» **TASK DIRECTIONS**
When the line containing "def Park.nums : Park → List Nat" appears in the data below, begin copying there and stop only after the line containing "let xvres ←".

» **DATA SHOWN**

-- ==== Sys2Proof/Machine/Image.lean ====
section
/-! DEFINITION. Machine/Image.lean: the spill image of a team as its bytes (R245). How the header is laid out is the
model's choice (log 15): numbers, each as a byte that says how many bytes follow and those bytes; then the tables' words
and the weight set. -/
namespace Sys2Proof.Machine

/-! ### Numbers -/

/-- A number of the header, and the numbers that bytes hold. -/
def numBytes (v : Nat) : List Byte :=
  let n := Nat.log2 v / 8 + 1
  BitVec.ofNat 8 n :: leBytes n v
def bytesNums : Nat → List Byte → List Nat
  | 0, _ => []
  | _ + 1, [] => []
  | n + 1, k :: bs => leValue (bs.take k.toNat) :: bytesNums n (bs.drop k.toNat)

/-- A reader of numbers. -/
abbrev Rd (α : Type) := StateM (List Nat) α
def Rd.nat : Rd Nat := fun l => (l.headD 0, l.tail)
def Rd.bits (n : Nat) : Rd (BitVec n) := do return BitVec.ofNat n (← Rd.nat)
def Rd.bool : Rd Bool := do return (← Rd.nat) == 1
def Rd.times {α : Type} (r : Rd α) : Nat → Rd (List α)
  | 0 => return []
  | n + 1 => do
    let a ← r
    let as ← Rd.times r n
    return a :: as
def Rd.list {α : Type} (r : Rd α) : Rd (List α) := do r.times (← Rd.nat)
def Rd.opt {α : Type} (r : Rd α) : Rd (Option α) := do
  if (← Rd.nat) = 0 then return none else return some (← r)

def boolNum (b : Bool) : Nat := if b then 1 else 0
def listNums {α : Type} (f : α → List Nat) (l : List α) : List Nat := l.length :: l.flatMap f
def optNums {α : Type} (f : α → List Nat) : Option α → List Nat
  | none => [0]
  | some a => 1 :: f a
/-- A vector or a word as one number. -/
def bitNums {n : Nat} (v : BitVec n) : List Nat := [v.toNat]

/-! ### Slots -/

def slotNum : SlotId → Nat
  | .a => 0
  | .b => 1
def Rd.slotId : Rd SlotId := do return if (← Rd.nat) = 1 then .b else .a

def SlotOp.nums : SlotOp → List Nat
  | .tlbinv va n => [0, va, n]
  | .xlreplay vf => [1, vf]
  | .banksw a => [2, a.toNat]
  | .spill a b => [3, a.toNat, b.toNat]
  | .fill a b => [4, a.toNat, b.toNat]
  | .migr a b => [5, a.toNat, b.toNat]
  | .icinv scope core va n => [6, scope.code.toNat, core, va, n]
def Rd.slotOp : Rd SlotOp := do
  match ← Rd.nat with
  | 0 => return .tlbinv (← Rd.nat) (← Rd.nat)
  | 1 => return .xlreplay (← Rd.nat)
  | 2 => return .banksw (← Rd.bits 64)
  | 3 => return .spill (← Rd.bits 64) (← Rd.bits 64)
  | 4 => return .fill (← Rd.bits 64) (← Rd.bits 64)
  | 5 => return .migr (← Rd.bits 64) (← Rd.bits 64)
  | _ => return .icinv ((scopeOf (← Rd.bits 3)).getD .wave) (← Rd.nat) (← Rd.nat) (← Rd.nat)

/-- A slot that has stopped is parked on no granule. -/
def Park.nums : Park → List Nat
  | .none | .granule _ => [0]
  | .mwait t len addr wide deadline => [1, t.toNat, len, addr.toNat, boolNum wide] ++ optNums (fun n => [n]) deadline
  | .barwait rv gen => [2, rv, gen.toNat]
  | .awwait addr gen d found => [3, addr.toNat, gen.toNat, d.toNat] ++ optNums bitNums found
  | .op o => 4 :: o.nums
def Rd.park : Rd Park := do
  match ← Rd.nat with
  | 0 => return .none
  | 1 => return .mwait (← Rd.bits 6) (← Rd.nat) (← Rd.bits 64) (← Rd.bool) (← Rd.opt Rd.nat)
  | 2 => return .barwait (← Rd.nat) (← Rd.bits 32)
  | 3 => return .awwait (← Rd.bits 64) (← Rd.bits 32) (← Rd.bits 6) (← Rd.opt (Rd.bits 32))
  | _ => return .op (← Rd.slotOp)

/-- A slot that has stopped stands in no chain. -/
def Slot.nums (t : Slot) : List Nat :=
  [boolNum t.live, t.pc.toNat, t.mask.toNat, t.depth.toNat, boolNum t.waiting] ++ t.park.nums
    ++ optNums (fun p => [p.1.toNat, p.2.toNat]) t.xvres
def Rd.slot : Rd Slot := do
  let live ← Rd.bool
  let pc ← Rd.bits 64
  let mask ← Rd.bits 128
  let depth ← Rd.bits 8
  let waiting ← Rd.bool
  let park ← Rd.park
  let xvres ← Rd.opt do return (← Rd.bits 128, ← Rd.bits 128)
  return { live, pc, mask, depth, waiting, park, chain := none, latches := [], xvres }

» **REPLY**
def Park.nums : Park → List Nat
  | .none | .granule _ => [0]
  | .mwait t len addr wide deadline => [1, t.toNat, len, addr.toNat, boolNum wide] ++ optNums (fun n => [n]) deadline
  | .barwait rv gen => [2, rv, gen.toNat]
  | .awwait addr gen d found => [3, addr.toNat, gen.toNat, d.toNat] ++ optNums bitNums found
  | .op o => 4 :: o.nums
def Rd.park : Rd Park := do
  match ← Rd.nat with
  | 0 => return .none
  | 1 => return .mwait (← Rd.bits 6) (← Rd.nat) (← Rd.bits 64) (← Rd.bool) (← Rd.opt Rd.nat)
  | 2 => return .barwait (← Rd.nat) (← Rd.bits 32)
  | 3 => return .awwait (← Rd.bits 64) (← Rd.bits 32) (← Rd.bits 6) (← Rd.opt (Rd.bits 32))
  | _ => return .op (← Rd.slotOp)

/-- A slot that has stopped stands in no chain. -/
def Slot.nums (t : Slot) : List Nat :=
  [boolNum t.live, t.pc.toNat, t.mask.toNat, t.depth.toNat, boolNum t.waiting] ++ t.park.nums
    ++ optNums (fun p => [p.1.toNat, p.2.toNat]) t.xvres
def Rd.slot : Rd Slot := do
  let live ← Rd.bool
  let pc ← Rd.bits 64
  let mask ← Rd.bits 128
  let depth ← Rd.bits 8
  let waiting ← Rd.bool
  let park ← Rd.park
  let xvres ← Rd.opt do return (← Rd.bits 128, ← Rd.bits 128)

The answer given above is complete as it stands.